ACS 5.1 allowing accountants

Similar Questions

• ACS - ASA authorization and accounting

  Hello

  I have a few questions about the authorization and accounting on the ASA via an ACS server

  1. When I activate the command 'aaa authorization command' users of SSH commands I get locked on console then I have to configure the console, telnet and allow to be authenticated via Ganymede too, is it possible to allow SSH via Ganymede while keeping the Console and telnet authenticated locally or not even no authentication?
  2. I visited command 'aaa accounting TAC' accountant on ASA, but I noticed that GBA records just mod configuration commands ' focus on in 15 "not show all command or privilege 1, is possible to fix this?"»
  3. RADIUS supports authorized SHELL?

  Thank you for your support

  1.] Unfortunately, it is currently not possible to exclude the command authorization serial number / console or ssh to users while having it apply to other methods of access in the case of ASA. Once you run this command, it would be applicable to all methods such as ssh, telnet, http, enable and console. This can be easily achieved by IOS (routers and switches) by creating a list of method.
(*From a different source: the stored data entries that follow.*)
-- ==== Sys2Proof/Laws/State.lean ====
section
/-! SUPPORT. What each shared operation leaves alone: one lemma for each field of the state, so that no later proof unfolds
a record update. -/

namespace Sys2Proof.Laws

open Sys2Proof.Machine

/-! A port replaced -/

@[simp] theorem setPort_part (l : Link) (p : Port) (s : State) : (setPort l p s).part = s.part := by cases l <;> rfl
@[simp] theorem setPort_examined (l : Link) (p : Port) (s : State) : (setPort l p s).examined = s.examined := by cases l <;> rfl
@[simp] theorem setPort_intake (l : Link) (p : Port) (s : State) : (setPort l p s).intake = s.intake := by cases l <;> rfl
@[simp] theorem setPort_solver (l : Link) (p : Port) (s : State) : (setPort l p s).solver = s.solver := by cases l <;> rfl
@[simp] theorem setPort_table (l : Link) (p : Port) (s : State) : (setPort l p s).table = s.table := by cases l <;> rfl
@[simp] theorem setPort_evaluator (l : Link) (p : Port) (s : State) : (setPort l p s).evaluator = s.evaluator := by cases l <;> rfl
@[simp] theorem setPort_aid (l : Link) (p : Port) (s : State) : (setPort l p s).aid = s.aid := by cases l <;> rfl
@[simp] theorem setPort_ladder (l : Link) (p : Port) (s : State) : (setPort l p s).ladder = s.ladder := by cases l <;> rfl
@[simp] theorem setPort_duty (l : Link) (p : Port) (s : State) : (setPort l p s).duty = s.duty := by cases l <;> rfl
@[simp] theorem setPort_items (l : Link) (p : Port) (s : State) : (setPort l p s).items = s.items := by cases l <;> rfl
@[simp] theorem setPort_ring (l : Link) (p : Port) (s : State) : (setPort l p s).ring = s.ring := by cases l <;> rfl
@[simp] theorem setPort_output (l : Link) (p : Port) (s : State) : (setPort l p s).output = s.output := by cases l <;> rfl
@[simp] theorem setPort_stamps (l : Link) (p : Port) (s : State) : (setPort l p s).stamps = s.stamps := by cases l <;> rfl
@[simp] theorem setPort_store (l : Link) (p : Port) (s : State) : (setPort l p s).store = s.store := by cases l <;> rfl
@[simp] theorem setPort_pending (l : Link) (p : Port) (s : State) : (setPort l p s).pending = s.pending := by cases l <;> rfl
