/-- Spec/08 section 8.6, fourth row: the service advance to position 25 releases 22 to 25. -/
theorem test_ring_advance :
    let s := run (.ringAdvance .sl) (offering .sl .ringAdvance (.ringAdvance 25) { ready with ring := ring10 5 20 })
    s.ring.service.get = 26 ∧ s.ring.service.unread = 16 ∧ [21, 22, 25, 26].map (fun p => (s.ring.slots.getD p none).isSome) =
      [false, false, false, true] := by decide +kernel

/-- R159: the flag before the clear, and a watermark above 32 taken as 32. -/
theorem test_ring_clear_lost :
    let g := { ring10 5 20 with cab := { (ring10 5 20).cab with lost := true } }
    let s := run (.ringClearLost .cl) (offering .cl .ringClearLost (.ringClearLost (some 40)) { ready with ring := g })
    newest s .cl = some (.response 98 .ok (.ringLost true 5 32)) ∧ s.ring.cab.lost = false ∧ s.ring.cab.armed = true := by
  decide +kernel

/-- Step 1 of spec/10 section 10.4. -/
theorem test_stamp_read :
    let r : LateBrakingStamp := ⟨9, .cw, -5000, 3453, 1820, 126⟩
    let s := run (.stampRead .cl) (offering .cl .stampRead (.stampRead (some .lateBraking))
      { ready with stamps := { ready.stamps with lateBraking := ⟨some r, true, false⟩ } })
    newest s .cl = some (.response 112 .ok (.stamp .lateBraking (some (.lateBraking r)) true)) ∧
      s.stamps.lateBraking = ⟨none, false, true⟩ := by decide +kernel

/-- The part with 500 in FUEL, marked LOST. -/
def fuelled : State := { ready with duty := { ready.duty with values := accSet ready.duty.values .fuel ⟨500, true⟩ } }

/-- R138: the one value above 0. -/
theorem test_accum_read :
    newest (run (.accumRead .sl) (offering .sl .accumRead (.bytes []) fuelled)) .sl =
      some (.response 192 .ok (.accumRead ⟨false, false, true, false, false, false⟩
        ⟨false, false, true, false, false, false⟩ 6000 [500])) := by decide +kernel

/-- R136: a lower value is refused; a higher one clears the LOST mark. -/
theorem test_accum_set :
    answered (run (.accumSet .sl) (offering .sl .accumSet (.accumSet (some (.accum .fuel)) 499) fuelled)) .sl =
        some .badField ∧
      (run (.accumSet .sl) (offering .sl .accumSet (.accumSet (some (.accum .fuel)) 20000) fuelled)).duty.values.p2 =
        ⟨20000, false⟩ := by decide +kernel

/-- R137. -/
theorem test_accum_set_rated_fuel :
    (run (.accumSetRatedFuel .sl) (offering .sl .accumSet (.accumSet (some .ratedFuel) 20000) ready)).duty.ratedFuel =
      10000 := by decide +kernel

/-- One millisecond on an empty queue (log 2). -/
theorem test_idle_step :
    (match step { ready with output := { ready.output with periodTimer := some 20 } } with
    | .next s => decide (s.output.periodTimer = some 19)
    | _ => false) = true := by decide +kernel

/-! ## WellFormed refuses -/

theorem test_wf_bytes : Instr.wf (.frameReceived .ml ⟨.extended 0, .bytes (List.replicate 65 0)⟩) = false := by decide +kernel

theorem test_wf_geometry :
    Geometry.wf { front with boomRange := ⟨-32769, 0⟩ } = false ∧ Geometry.wf { front with armRange := ⟨0, 32768⟩ } = false ∧
      Geometry.wf { front with bucketRange := ⟨-32769, 0⟩ } = false ∧
      Geometry.wf { front with pitchRange := ⟨0, 32768⟩ } = false := by decide +kernel

theorem test_wf_plane : PlaneBody.wf { cut with elevation := 32768 } = false := by decide +kernel

theorem test_wf_aid :
    AidRecord.wf { defaultAid with curl := 32768 } = false ∧ AidRecord.wf { defaultAid with dump := -32769 } = false := by
  decide +kernel

theorem test_wf_point : PayloadPoint.wf ⟨32768, 0, 0⟩ = false ∧ PayloadPoint.wf ⟨0, -32769, 0⟩ = false := by decide +kernel

theorem test_wf_table :
    (tableWf { defaultTable with p0 := ⟨32768, 0, 0⟩ } || tableWf { defaultTable with p1 := ⟨32768, 0, 0⟩ } ||
      tableWf { defaultTable with p2 := ⟨32768, 0, 0⟩ } || tableWf { defaultTable with p3 := ⟨32768, 0, 0⟩ } ||
      tableWf { defaultTable with p4 := ⟨32768, 0, 0⟩ } || tableWf { defaultTable with p5 := ⟨32768, 0, 0⟩ } ||
      tableWf { defaultTable with p6 := ⟨32768, 0, 0⟩ } || tableWf { defaultTable with p7 := ⟨32768, 0, 0⟩ }) = false := by
  decide +kernel

theorem test_wf_payload :
    Payload.wf (.setGrade (some .set) { cut with elevation := 32768 }) = false ∧
      Payload.wf (.geometry { front with armRange := ⟨0, 32768⟩ }) = false ∧
      Payload.wf (.aidThresholds { defaultAid with curl := 32768 }) = false ∧
      Payload.wf (.aidTable { defaultTable with p0 := ⟨32768, 0, 0⟩ }) = false := by decide +kernel

/-! ## Witnesses: requests offered -/

theorem identCode_makeIdent (r : Request) (a b : Node) : identCode (makeIdent 3 (requestCode r) a b) = requestCode r := by
  have := a.isLt
  have := b.isLt
  cases r <;> simp [identCode, makeIdent, requestCode] <;> omega

/-- A request that waits on an ACTIVE port with a free place and passes the checks is offered. -/
theorem offered_of (l : Link) (r : Request) (d : Payload) (s : State)
    (h : s.part ≠ .loading ∧ (portOf s l).state = .active ∧ hasPlace (portOf s l) = true ∧
      s.store.restartPending = false ∧ permitted r l = true ∧ longEnough r d = true) :
    Offered (offering l r d s) l r d := by
  obtain ⟨hp, ha, hs, hr, hq, hl⟩ := h
  refine ⟨?_, ?_, hq, hl, frameFor (portOf s l) r d, ⟨?_, ?_, ?_⟩, rfl, _, rfl, identCode_makeIdent r _ _⟩
  · simpa [offering, hasPlace] using hs
  · simpa [offering] using hr
  · simpa [offering] using hp
  · simpa [offering] using ha
  · simp [offering]

/-- A frame that waits on an ACTIVE port stands at its head. -/
theorem atHead_of (l : Link) (f : RxFrame) (s : State) (h : s.part ≠ .loading ∧ (portOf s l).state = .active) :
    AtHead (setPort l { portOf s l with rx := [f] } s) l f :=
  ⟨by simpa using h.1, by simpa using h.2, by simp⟩

/-- Every request is offered on each link it is permitted on, with data of its form. -/
theorem witness_Offered (l : Link) (r : Request) (d : Payload) (h : permitted r l = true ∧ longEnough r d = true) :
    Offered (offering l r d ready) l r d ∧ Offered (offering l r d laddered) l r d ∧
      Offered (offering l r d tabled) l r d ∧ Offered (offering l r d (solving (.pose latch1))) l r d := by
  refine ⟨offered_of _ _ _ _ ⟨by decide, ?_, ?_, rfl, h⟩, offered_of _ _ _ _ ⟨by decide, ?_, ?_, rfl, h⟩,
    offered_of _ _ _ _ ⟨by decide, ?_, ?_, rfl, h⟩, offered_of _ _ _ _ ⟨by decide, ?_, ?_, rfl, h⟩⟩ <;>
    cases l <;> decide

/-! ## Witnesses: steps, reset and load -/

theorem witness_StepRunsFrontCommand : ({ ready with pending := [.keyOff .ml] } : State).pending = .keyOff .ml :: [] := rfl

theorem witness_IdleStepPassesOneMillisecond : ready.pending = [] := rfl

theorem witness_PowerOnResetEntersLoading :
    nextWrite ready.store = none ∧ nextWrite (saving fuelSave).store = some (.accumulator .fuel ⟨7, false⟩) := ⟨rfl, rfl⟩

/-- A load with a node record, one with a failing one. -/
def loadNodes (n : Stored NodesRecord) : State := { State.reset with store := resetStore { blankImage with nodes := n } }

theorem witness_LoadExaminesNextRecord :
    State.reset.part = .loading ∧ imageOrder[0]? = some .nodes ∧ imageOrder[1]? = some .geometry ∧
      imageOrder[72]? = some .outputPeriod ∧ (loadNodes (.good defaultNodes)).store.image.nodes = .good defaultNodes ∧
      (loadNodes .bad).store.image.nodes = .bad ∧ State.reset.store.image.nodes = .missing ∧
      defaultNodes = ⟨⟨40, 10⟩, ⟨40, 20⟩, ⟨40, 30⟩⟩ := by decide +kernel

/-- An image with every outcome of a record at the ends of its tables. -/
def imageMix : Image :=
  { blankImage with
    nodes := .bad, geometry := .bad, solver := .good defaultControl
    zones := (((blankImage.zones.set 0 (.good (some ⟨true, railway⟩))).set 1 (.good none)).set 30
      (.good (some ⟨false, line⟩))).set 31 .bad
    grade := .bad, aid := .good defaultAid, payloadTable := .bad, ladder := .good defaultLadder, economy := .bad
    duty := .good 6000, accumulators := ⟨.good ⟨9, false⟩, .bad, .missing, .missing, .missing, .missing⟩
    items := ((blankImage.items.set 0 .bad).set 22 (.good (some { oil with basis := .loadTime }))).set 23 (.good (some oil))
    watermark := .good ⟨4, 32⟩, outputPeriod := .good 10 }

/-- The load of that image at its end. -/
def loadedMix : State := { State.reset with examined := 73, store := resetStore imageMix }

theorem witness_LoadCompletionFills :
    (loadedMix.part = .loading ∧ 73 ≤ loadedMix.examined ∧ loadedMix.store.image.zones.length = 32 ∧
      loadedMix.store.image.items.length = 24) ∧
      (loaded9.part = .loading ∧ 73 ≤ loaded9.examined ∧ loaded9.store.image.zones.length = 32 ∧
        loaded9.store.image.items.length = 24) ∧
      [0, 1, 2, 30, 31].map (fun i => imageMix.zones.getD i .missing) =
        [.good (some ⟨true, railway⟩), .good none, .missing, .good (some ⟨false, line⟩), .bad] ∧
      [0, 1, 23].map (fun k => imageMix.items.getD k .missing) = [.bad, .missing, .good (some oil)] := by decide +kernel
  2.] when configuring the aaa accounting command , each other than display command command commands entered by an administrator is recorded and sent to accounts or servers. This is a default behavior on the SAA. IOS send/check orders show on ACS/Ganymede.

  http://www.Cisco.com/en/us/docs/security/ASA/asa81/command/ref/A1.html

  Kind regards

  Jousset

  The rate of useful messages-

• ACS 3.1 user account disable failure attempts to exceed:

  I look through the documentation on ACS 3.1 and can't seem to find the default password attempts failed. What I want to know is if there is a time limit for how long between password attempts failed the counter is reset. ACS retains an infinite number of the race and after failed attempts the account determined locks if there were 2 minutes or 2 weeks between failed attempts or there at - it some time, after which the failed attempts are disabled?

  Thanks in advance.

  There is no timetable associated with it. If the user enters an incorrect password 5 times in a row (by default) over a period of time, the account is disabled.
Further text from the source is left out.